→ EXERCISE INSTRUCTIONS
Find the line containing "((v + n) % 16) t" in the entries below. Restate it and each line after it, word for word, up to and including the line containing "def tmCap (s".

[[ DATA FOR PROCESSING, beginning ]]

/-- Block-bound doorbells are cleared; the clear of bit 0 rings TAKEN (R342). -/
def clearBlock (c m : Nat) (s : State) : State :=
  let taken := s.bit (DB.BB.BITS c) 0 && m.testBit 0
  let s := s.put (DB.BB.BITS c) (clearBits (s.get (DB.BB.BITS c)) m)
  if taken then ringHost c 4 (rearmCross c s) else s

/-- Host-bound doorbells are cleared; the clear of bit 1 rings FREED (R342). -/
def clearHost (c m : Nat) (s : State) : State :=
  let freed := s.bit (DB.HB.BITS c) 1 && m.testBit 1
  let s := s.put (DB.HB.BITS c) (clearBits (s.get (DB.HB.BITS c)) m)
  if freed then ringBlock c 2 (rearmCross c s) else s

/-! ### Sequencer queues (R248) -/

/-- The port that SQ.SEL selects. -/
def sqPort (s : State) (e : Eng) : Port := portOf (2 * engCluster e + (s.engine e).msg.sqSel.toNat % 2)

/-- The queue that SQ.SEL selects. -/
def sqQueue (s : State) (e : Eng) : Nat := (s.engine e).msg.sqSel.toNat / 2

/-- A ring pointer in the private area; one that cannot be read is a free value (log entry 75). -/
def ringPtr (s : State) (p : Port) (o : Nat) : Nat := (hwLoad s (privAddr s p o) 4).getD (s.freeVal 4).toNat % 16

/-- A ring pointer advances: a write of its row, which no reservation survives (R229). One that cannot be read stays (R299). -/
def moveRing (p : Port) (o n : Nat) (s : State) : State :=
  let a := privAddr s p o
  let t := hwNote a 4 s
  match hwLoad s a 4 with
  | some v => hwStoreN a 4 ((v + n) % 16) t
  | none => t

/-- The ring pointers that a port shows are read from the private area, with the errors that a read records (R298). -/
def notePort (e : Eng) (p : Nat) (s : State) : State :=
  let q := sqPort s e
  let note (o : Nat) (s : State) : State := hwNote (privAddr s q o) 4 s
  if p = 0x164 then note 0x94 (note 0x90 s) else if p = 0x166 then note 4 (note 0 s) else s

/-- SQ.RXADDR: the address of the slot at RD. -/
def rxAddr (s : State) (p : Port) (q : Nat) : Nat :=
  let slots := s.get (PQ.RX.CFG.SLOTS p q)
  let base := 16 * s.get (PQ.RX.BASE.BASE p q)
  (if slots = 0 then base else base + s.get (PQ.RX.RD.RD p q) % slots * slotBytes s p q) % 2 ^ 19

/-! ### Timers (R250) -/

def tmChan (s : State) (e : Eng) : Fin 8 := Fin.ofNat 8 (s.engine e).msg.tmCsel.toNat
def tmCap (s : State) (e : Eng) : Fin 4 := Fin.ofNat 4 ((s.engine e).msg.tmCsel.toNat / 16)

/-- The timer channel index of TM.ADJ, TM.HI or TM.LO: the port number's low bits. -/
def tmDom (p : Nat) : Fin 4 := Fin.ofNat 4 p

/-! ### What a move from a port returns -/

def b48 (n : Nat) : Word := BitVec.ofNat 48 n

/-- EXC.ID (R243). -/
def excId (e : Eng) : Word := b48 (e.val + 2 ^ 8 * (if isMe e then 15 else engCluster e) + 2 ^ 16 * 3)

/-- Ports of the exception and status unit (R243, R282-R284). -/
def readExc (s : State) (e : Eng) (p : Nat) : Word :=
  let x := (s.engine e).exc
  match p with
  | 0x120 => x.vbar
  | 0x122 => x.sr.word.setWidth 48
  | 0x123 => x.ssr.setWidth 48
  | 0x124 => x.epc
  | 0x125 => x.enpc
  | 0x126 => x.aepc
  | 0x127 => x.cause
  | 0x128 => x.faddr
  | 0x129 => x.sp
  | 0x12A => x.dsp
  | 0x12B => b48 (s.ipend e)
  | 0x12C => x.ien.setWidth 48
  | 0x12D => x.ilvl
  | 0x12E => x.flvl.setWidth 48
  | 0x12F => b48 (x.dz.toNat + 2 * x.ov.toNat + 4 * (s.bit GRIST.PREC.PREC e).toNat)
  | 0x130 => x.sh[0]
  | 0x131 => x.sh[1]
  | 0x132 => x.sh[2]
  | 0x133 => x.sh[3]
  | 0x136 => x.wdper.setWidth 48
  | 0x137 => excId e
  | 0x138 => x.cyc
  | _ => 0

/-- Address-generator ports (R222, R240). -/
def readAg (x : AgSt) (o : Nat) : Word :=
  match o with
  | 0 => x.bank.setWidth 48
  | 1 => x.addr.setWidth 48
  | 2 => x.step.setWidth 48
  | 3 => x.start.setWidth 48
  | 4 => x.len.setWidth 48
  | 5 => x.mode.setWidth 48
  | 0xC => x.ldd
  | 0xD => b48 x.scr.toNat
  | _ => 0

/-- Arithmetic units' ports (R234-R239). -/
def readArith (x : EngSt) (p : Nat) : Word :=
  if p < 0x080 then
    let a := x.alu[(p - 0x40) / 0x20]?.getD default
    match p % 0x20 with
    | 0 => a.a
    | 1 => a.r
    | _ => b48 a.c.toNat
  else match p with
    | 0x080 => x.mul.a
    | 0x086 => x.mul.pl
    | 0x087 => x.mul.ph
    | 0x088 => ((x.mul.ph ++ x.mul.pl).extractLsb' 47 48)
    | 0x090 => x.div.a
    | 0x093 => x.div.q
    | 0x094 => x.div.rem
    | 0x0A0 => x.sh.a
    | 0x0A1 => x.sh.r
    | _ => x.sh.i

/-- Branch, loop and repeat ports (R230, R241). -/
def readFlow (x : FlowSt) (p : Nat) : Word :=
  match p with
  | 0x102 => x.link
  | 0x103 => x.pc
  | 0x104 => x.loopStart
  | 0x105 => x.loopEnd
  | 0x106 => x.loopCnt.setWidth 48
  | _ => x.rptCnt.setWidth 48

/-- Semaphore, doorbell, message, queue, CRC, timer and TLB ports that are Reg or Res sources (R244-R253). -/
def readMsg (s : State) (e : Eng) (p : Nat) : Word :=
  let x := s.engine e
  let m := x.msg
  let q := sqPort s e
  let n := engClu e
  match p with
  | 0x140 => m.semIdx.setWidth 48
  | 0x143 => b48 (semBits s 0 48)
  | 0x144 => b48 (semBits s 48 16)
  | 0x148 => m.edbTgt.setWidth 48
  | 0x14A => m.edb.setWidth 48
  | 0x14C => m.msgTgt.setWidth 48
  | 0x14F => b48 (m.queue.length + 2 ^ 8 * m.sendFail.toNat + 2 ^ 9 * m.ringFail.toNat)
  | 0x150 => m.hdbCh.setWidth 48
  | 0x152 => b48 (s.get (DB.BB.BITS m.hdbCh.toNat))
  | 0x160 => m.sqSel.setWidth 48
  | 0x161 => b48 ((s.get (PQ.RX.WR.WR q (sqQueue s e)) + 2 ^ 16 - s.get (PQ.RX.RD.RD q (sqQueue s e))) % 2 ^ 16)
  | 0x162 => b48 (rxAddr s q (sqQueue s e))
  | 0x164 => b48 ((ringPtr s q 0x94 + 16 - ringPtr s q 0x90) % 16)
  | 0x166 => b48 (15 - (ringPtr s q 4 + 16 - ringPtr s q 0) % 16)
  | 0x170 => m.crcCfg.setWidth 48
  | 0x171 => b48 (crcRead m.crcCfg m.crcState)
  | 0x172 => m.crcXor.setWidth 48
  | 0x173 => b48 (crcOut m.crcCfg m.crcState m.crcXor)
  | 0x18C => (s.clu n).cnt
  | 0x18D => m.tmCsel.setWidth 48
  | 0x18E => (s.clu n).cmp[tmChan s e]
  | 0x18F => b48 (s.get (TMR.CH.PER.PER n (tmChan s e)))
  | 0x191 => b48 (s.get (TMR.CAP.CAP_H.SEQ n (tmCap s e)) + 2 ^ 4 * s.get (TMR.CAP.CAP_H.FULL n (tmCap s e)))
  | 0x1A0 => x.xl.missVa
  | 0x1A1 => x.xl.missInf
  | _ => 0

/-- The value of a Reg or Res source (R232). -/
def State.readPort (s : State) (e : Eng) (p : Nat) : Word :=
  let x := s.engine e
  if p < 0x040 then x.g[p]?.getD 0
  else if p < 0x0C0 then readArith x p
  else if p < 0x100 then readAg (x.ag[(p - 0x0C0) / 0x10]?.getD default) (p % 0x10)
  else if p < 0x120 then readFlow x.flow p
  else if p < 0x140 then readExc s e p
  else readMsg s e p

[[ DATA FOR PROCESSING, end ]]

→ ANSWER BOX
  | some v => hwStoreN a 4 ((v + n) % 16) t
  | none => t

/-- The ring pointers that a port shows are read from the private area, with the errors that a read records (R298). -/
def notePort (e : Eng) (p : Nat) (s : State) : State :=
  let q := sqPort s e
  let note (o : Nat) (s : State) : State := hwNote (privAddr s q o) 4 s
  if p = 0x164 then note 0x94 (note 0x90 s) else if p = 0x166 then note 4 (note 0 s) else s

/-- SQ.RXADDR: the address of the slot at RD. -/
def rxAddr (s : State) (p : Port) (q : Nat) : Nat :=
  let slots := s.get (PQ.RX.CFG.SLOTS p q)
  let base := 16 * s.get (PQ.RX.BASE.BASE p q)
  (if slots = 0 then base else base + s.get (PQ.RX.RD.RD p q) % slots * slotBytes s p q) % 2 ^ 19

/-! ### Timers (R250) -/

def tmChan (s : State) (e : Eng) : Fin 8 := Fin.ofNat 8 (s.engine e).msg.tmCsel.toNat
def tmCap (s : State) (e : Eng) : Fin 4 := Fin.ofNat 4 ((s.engine e).msg.tmCsel.toNat / 16)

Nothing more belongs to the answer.